There are risks to humans, especially, ironically, to the veterinarians.

Science is still trying to come to terms with the obvious: things are bad and getting worse.

The only dispute is how bad, and how much worse.

In the meantime, Britain’s vets carry on prescribing vast quantities of antibiotics into pigs that they insist are healthy. They then export the problem.

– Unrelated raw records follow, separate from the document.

-- ==== Sys2Proof/Laws/State.lean ====
section
/-! SUPPORT. What the record updates of the state leave alone, field by field, and that every operation over memory,
scratchpad and host memory keeps the canonical form. -/

namespace Sys2Proof.Machine
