def chks (e : Env) (bs : List BankBase) : Checked := e.judge (fun _ => false) (bs.map e.bankChk)
def bankOk (s : State) (i : Instr) (x : AsyncOp) (bases : Env → List BankBase) (p : Env → Bool) : Bool :=
  within s i x.ctl fun e => active e && isOk (chks e (bases e)) && (e.gateOf x).isSome && p e
def atW (s : State) (ps : List (Nat × Word)) : State := { s with mach := s.mach.updWave 1 0 (withW ps) }
def mredX : AsyncOp := { async with size := .b32, a := w 4, b := .reg (v 4), compl := w 9 }
def listX : AsyncOp := { async with size := .b8, a := w 4, b := .reg (w 6), e := w 10, f := w 12, imm8b := 2, compl := w 9 }
theorem meets_BankCommands : bankOk (atW (writable 2) [(4, 0x14000)]) (.mred { mredX with e := v 0 }) { mredX with e := v 0 }
      (fun e => e.act.map fun l => ⟨l, (e.getPair l (w 4)).toNat, .store, 4, 2⟩) (fun e => !e.w.toks.contains 9) = true
    ∧ bankOk (atW (writable 2) [(4, 0x14000)]) (.mcas { mredX with d := v 8, e := v 6 }) { mredX with d := v 8, e := v 6 }
      (fun e => e.act.map fun l => ⟨l, (e.getPair l (w 4)).toNat, .store, 4, 2⟩) (fun e => !e.w.toks.contains 9) = true
    ∧ within (atW rig [(4, 0x14000)]) (.mred { mredX with e := v 0 }) c0 (fun e => active e
      && isTrap (chks e (e.act.map fun l => ⟨l, (e.getPair l (w 4)).toNat, .store, 4, 2⟩))) = true
    ∧ within (atW rig [(4, 0x20000)]) (.mred { mredX with e := v 0 }) c0 (fun e => active e
      && isWalk (chks e (e.act.map fun l => ⟨l, (e.getPair l (w 4)).toNat, .store, 4, 2⟩))) = true
    ∧ within { atW (writable 2) [(4, 0x14000)] with mach := (atW (writable 2) [(4, 0x14000)]).mach.updWave 1 0 fun u => { u with toks := [9], pend := [.w 9] } }
      (.mred { mredX with e := v 0, compl := w 8 }) c0 (fun e => active e && e.w.toks.contains 9) = true := by decide
def withTlb (t : TlbEntry) (s : State) : State := { s with mach := s.mach.updCore 127 fun k => { k with tlb := k.tlb ++ [t] } }
/-- MSAC and the lists at the ends of the range of counts. -/
theorem meets_BankCommands_counts : ([(0 : Word), 1, 0x1000000, 0x1000001].all fun n =>
      let s := atW (writable 2) [(4, 0x14000), (10, 0x14100), (12, n)]
      within s (.msac { listX with imm8b := 0, b := .reg (w 6) }) c0 (fun e => active e && (e.get e.first (w 12)) == n
        && isOk (chks e [⟨e.first, (e.getPair e.first (w 4)).toNat, .store, 4, 2⟩, ⟨e.first, (e.getPair e.first (w 10)).toNat, .load, 4, 2⟩]))) = true
    ∧ (let s := withTlb ⟨0xFFFF, 0x15, 0, 0, 0x1F, 0, true, false, true, true⟩ (atW (writable 2) [(4, 0x14000), (6, 0x15000), (10, 0x14100), (12, 1)])
      [true, false].all fun gather => within s (if gather then .gathm listX else .scatm listX) c0 (fun e => active e
        && isOk (chks e [⟨e.first, (e.getPair e.first (w 4)).toNat, if gather then .load else .store, 4, 2⟩,
          ⟨e.first, (e.getSrc e.first (.reg (w 6)) 2).toNat, if gather then .store else .load, 4, 0⟩, ⟨e.first, (e.getPair e.first (w 10)).toNat, .load, 4, 2⟩]))) = true := by
  decide
/-- A translation cached at every controller. -/
def everywhere (t : TransEntry) : Map (List TransEntry) := (List.range 32).map fun n => (n, [t])
def bankLeaf : TransEntry := ⟨0xFFFF, 0x14, 0, BitVec.ofNat 64 (probeCode + 0x79 + 2 * 2 ^ 9)⟩
/-- A bank's word, translated, with every right. -/
theorem meets_BankCompletion : (let m := { rig.mach with trans := everywhere bankLeaf, banks := [⟨3, 1, 0, .mred .add false false [(0, 0x14000, 5)], 9, none, false⟩] }
      (m.banks.find? fun b => b.id == 3).any (fun b => m.bankArrived b) && m.solvent 0 && (m.cachedTrans 0xFFFF 0x14000).isSome && m.remap.isEmpty && m.rel.allOk && m.rel.flips.isEmpty && m.consigns.isEmpty
      && bankLeaf.cls == 2 && ([3, 4, 5, 6].all fun k => pteBit bankLeaf.leaf.toNat k) && covers bankLeaf.vpn bankLeaf.size 0x14000
      && match m.group 1 with
        | some g => (g.wave 0).any (fun u => !u.live.isEmpty) && (m.bankRun g (.mred .add false false [(0, 0x14000, 5)])).isSome
        | none => false) = true := by decide
def cpyX (spec : BitVec 8) : AsyncOp := { async with size := .b8, a := w 4, b := .reg (w 6), e := w 10, compl := w 9, spec := spec.setWidth _ }
/-- A CPY with source, destination and count. -/
def copy (spec : BitVec 8) (s : State) (src dst n : Word) (p : Env → Bool) : Bool :=
  within (atW s [(4, src), (6, dst), (10, n)]) (.cpy (cpyX spec)) c0 fun e =>
    let x := cpyX spec
    active e && (if x.spec.getLsbD 0 then (e.get e.first x.a) == src else (e.getPair e.first x.a).toNat == src.toNat)
      && (if x.spec.getLsbD 1 then (e.getSrc32 e.first x.b) == dst else (e.getSrc e.first x.b 2).toNat == dst.toNat) && e.get e.first x.e == n && p e
theorem meets_PorterIssue : copy 0 rig 0x14008 0x15000 16 (fun _ => true) = true ∧ copy 0 rig 0x14000 0x15008 16 (fun _ => true) = true
    ∧ copy 3 rig 0 0x4000 8 (fun _ => true) = true ∧ copy 0 rig 0x14000 0x15000 0x1000010 (fun e => !e.m.flushHeld e.core e.asid) = true
    ∧ copy 1 rig 0x7FF0 0x15000 32 (fun e => decide (e.g.grant < 0x7FF0 + 32)) = true ∧ copy 2 rig 0x14000 0x7FF0 32 (fun e => decide (e.g.grant < 0x7FF0 + 32)) = true
    ∧ copy 0 lockedL1 0x14000 0x15000 16 (fun e => e.m.flushHeld e.core e.asid) = true
    ∧ copy 3 rig 0 0x4000 48 (fun e => !e.w.toks.contains 9 && e.m.quotaOk e.asid (544 + e.core) 1 && e.m.spills e.asid (544 + e.core) 1 == 0
      && decide (0x4000 + 48 ≤ e.g.grant)) = true
    ∧ copy 3 rig 0 0x4000 0 (fun e => !e.w.toks.contains 9) = true
    ∧ copy 3 { rig with mach := rig.mach.updWave 1 0 fun u => { u with toks := [8] } } 0 0 16 (fun e => e.w.toks.contains 8) = true := by decide
/-- Completion and gate in a barrier word. -/
theorem meets_PorterIssue_word : within (atW barWord [(6, 0x4000), (10, 64)]) (.cpy { cpyX 3 with cmode := true, compl := w 20, d := w 9, gate := true, f := w 21 }) c0
      (fun e =>
        let x := { cpyX 3 with cmode := true, compl := w 20, d := w 9, gate := true, f := w 21 }
        active e && e.complOf x == some (.bar 0 9) && (e.gateOf x).isSome && (e.m.tbStep e.iss.gid 0 0 2 0).isSome) = true
    ∧ within (atW rig [(6, 0x4000), (10, 64)]) (.cpy { cpyX 3 with cmode := true, compl := w 20, d := w 9 }) c0
      (fun e => active e && e.complOf { cpyX 3 with cmode := true, compl := w 20, d := w 9 } == none) = true := by decide
/-- A layout of 16 bytes in the code page: rank 0, format 0. -/
def tlrBytes : List Byte := leBytes 8 0x14200 ++ leBytes 8 0 ++ leBytes 4 0 ++ (List.replicate 5 (leBytes 4 1)).flatten ++ List.replicate 32 0
  ++ leBytes 2 16 ++ (List.replicate 4 (leBytes 2 1)).flatten ++ List.replicate 46 0
def layout : State := { rig with mach := { rig.mach with mem := putBytes rig.mach.mem 0x14100 tlrBytes, ctxs := [(15, { probeCtx with pinmax := 1 })] } }
def tlr1 : Tlr := ⟨0x14200, 0, 0, 0, 0, [1, 1, 1, 1, 1], [0, 0, 0, 0], [16, 1, 1, 1, 1]⟩
theorem meets_PorterIssue_layout : Tlr.ofBytes tlrBytes = some tlr1
    ∧ within (atW layout [(4, 0x14100)]) (.tlrreg ⟨c0, w 4, n8 255⟩) c0 (fun e => active e
      && match e.checkAll e.m .load 0 128 true [(e.first, (e.getPair e.first (w 4)).toNat)] with
        | .ok cls _ => (match e.readRun (e.m.usedWalks e.core e.asid) 0x14100 128 ((cls.lookup e.first).getD 0), e.m.ctxOf e.asid with
          | .ok m vals _, some c => Tlr.ofBytes (vals.flatMap (·.2)) == some tlr1 && (mget c.tlrs 255).isNone && (m.remoteAt e.asid 0x14200).isNone
            && match m.pinAll e.asid e.g.system c tlr1 with | .inl n => n == 1 | .inr _ => false
          | _, _ => false)
        | _ => false) = true
    ∧ (let s := { layout with mach := { layout.mach with ctxs := [(15, { probeCtx with tlrs := [(7, tlr1)] })] } }
      within s (.tcpy { async with size := .b8, a := w 4, b := .reg (v 0), e := w 10, imm8b := 7, compl := w 9 }) c0 (fun e => active e
        && !e.m.flushHeld e.core e.asid && match e.m.ctxOf e.asid with
          | some c => mget c.tlrs 7 == some tlr1 && (mget c.tlrs 8).isNone && decide (10 + tlr1.rank + 1 ≤ 128) && decide (tlr1.boxBytes false ≤ e.g.grant)
            && decide (e.g.grant < 32767 + tlr1.boxBytes false)
          | none => false)
      && within s (.tlrdel ⟨c0, n8 7⟩) c0 (fun e => active e && e.m.rings.isEmpty && e.m.cores.all fun p => p.2.porterQ.isEmpty)
      && within s (.tlrdel ⟨c0, .imm .s8 255⟩) c0 active
      && within (rigCore fun k => { k with porterQ := [⟨1, 1, 0, 0xFFFF, .tcpy false false 0 7 tlr1 [0], 0, none, none, false, none, .token 9, none, ⟨0, 0, 0, 0, 0⟩, 0, none, false, false, false, false, []⟩] })
        (.tlrdel ⟨c0, n8 7⟩) c0 (fun e => active e && (e.m.core e.core).porterQ.any fun c => c.names e.asid 7)) = true := by decide
def porter1 : PorterCmd := ⟨1, 1, 0, 0xFFFF, .cpy true true 0 0x4000 48, 0, none, none, false, none, .token 9, none, ⟨0, 0, 0, 0, 0⟩, 0, none, false, false, false, false, []⟩
/-- The first sector and the last, short one of a copy within scratchpad, its end, and a gate. -/
theorem meets_PorterProgress : (let s := rigCore fun k => { k with porterQ := [porter1, { porter1 with next := 1 }, { porter1 with next := 2 }] }
      porter1.sectors == 2 && startable (s.mach.core 127).porterQ 0 && s.mach.replies.isEmpty && s.mach.canPay 0 3 && { porter1 with next := 2 }.over'
      && match s.mach.group 1 with
        | some g => decide (g.units.Nodup) && decide (0x4000 + 48 ≤ g.grant) && !g.clobbers 0x4000 (porter1.len 0) && !g.clobbers 0x4020 (porter1.len 1)
          && porter1.len 1 == 16 && g.task.allot == 0 && (g.wave 0).any fun u => !u.live.isEmpty
        | none => false) = true
    ∧ barWord.mach.gateOpen 1 (some ⟨0, true, false, false⟩) = true ∧ barWord.mach.gateOpen 1 (some ⟨0, false, false, false⟩) = false
    ∧ barWord.mach.gateOpen 1 (some ⟨0, false, true, false⟩) = true := by decide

They remain protected and encouraged by a hopelessly corrupt and useless British State Veterinary Service, too scared to admit what they have done.

Some know they face prosecution before international courts and have frozen in the face of the horror of guilt.

We can all understand the terror that they must feel.

It would be easier to sympathise when they admit what they have done and start putting things right.

http://www.sciencemag.org/cgi/content/summary/329/5995/1010

Science 27 August 2010
Vol. 329. no. 5995, pp. 1010 - 1011

DOI: 10.1126/science.329.5995.1010
INFECTIOUS DISEASE:

From Pigs to People: The Emergence of a New Superbug

Dan Ferber

The discovery of a novel strain of methicillin-resistant Staphylococcus aureus (MRSA) able to jump from livestock to humans has sparked a multicountry effort to see how dangerous it might be. So far, the worst fears about the strain have not been realized. It did jump from pigs to people, scientists determined through gumshoe detective work. And it has caused serious disease—although rarely—among farmers and veterinarians who work with pigs and other livestock, and their families, although most of them carry the microbe harmlessly in their noses. But it doesn't appear to be readily transmissible between humans, so the chance of a broad community epidemic seems low. However, MRSA readily mixes and matches genes with other bacteria that make it more virulent, more transmissible, and harder to treat—and this newly emerged strain could take that route too.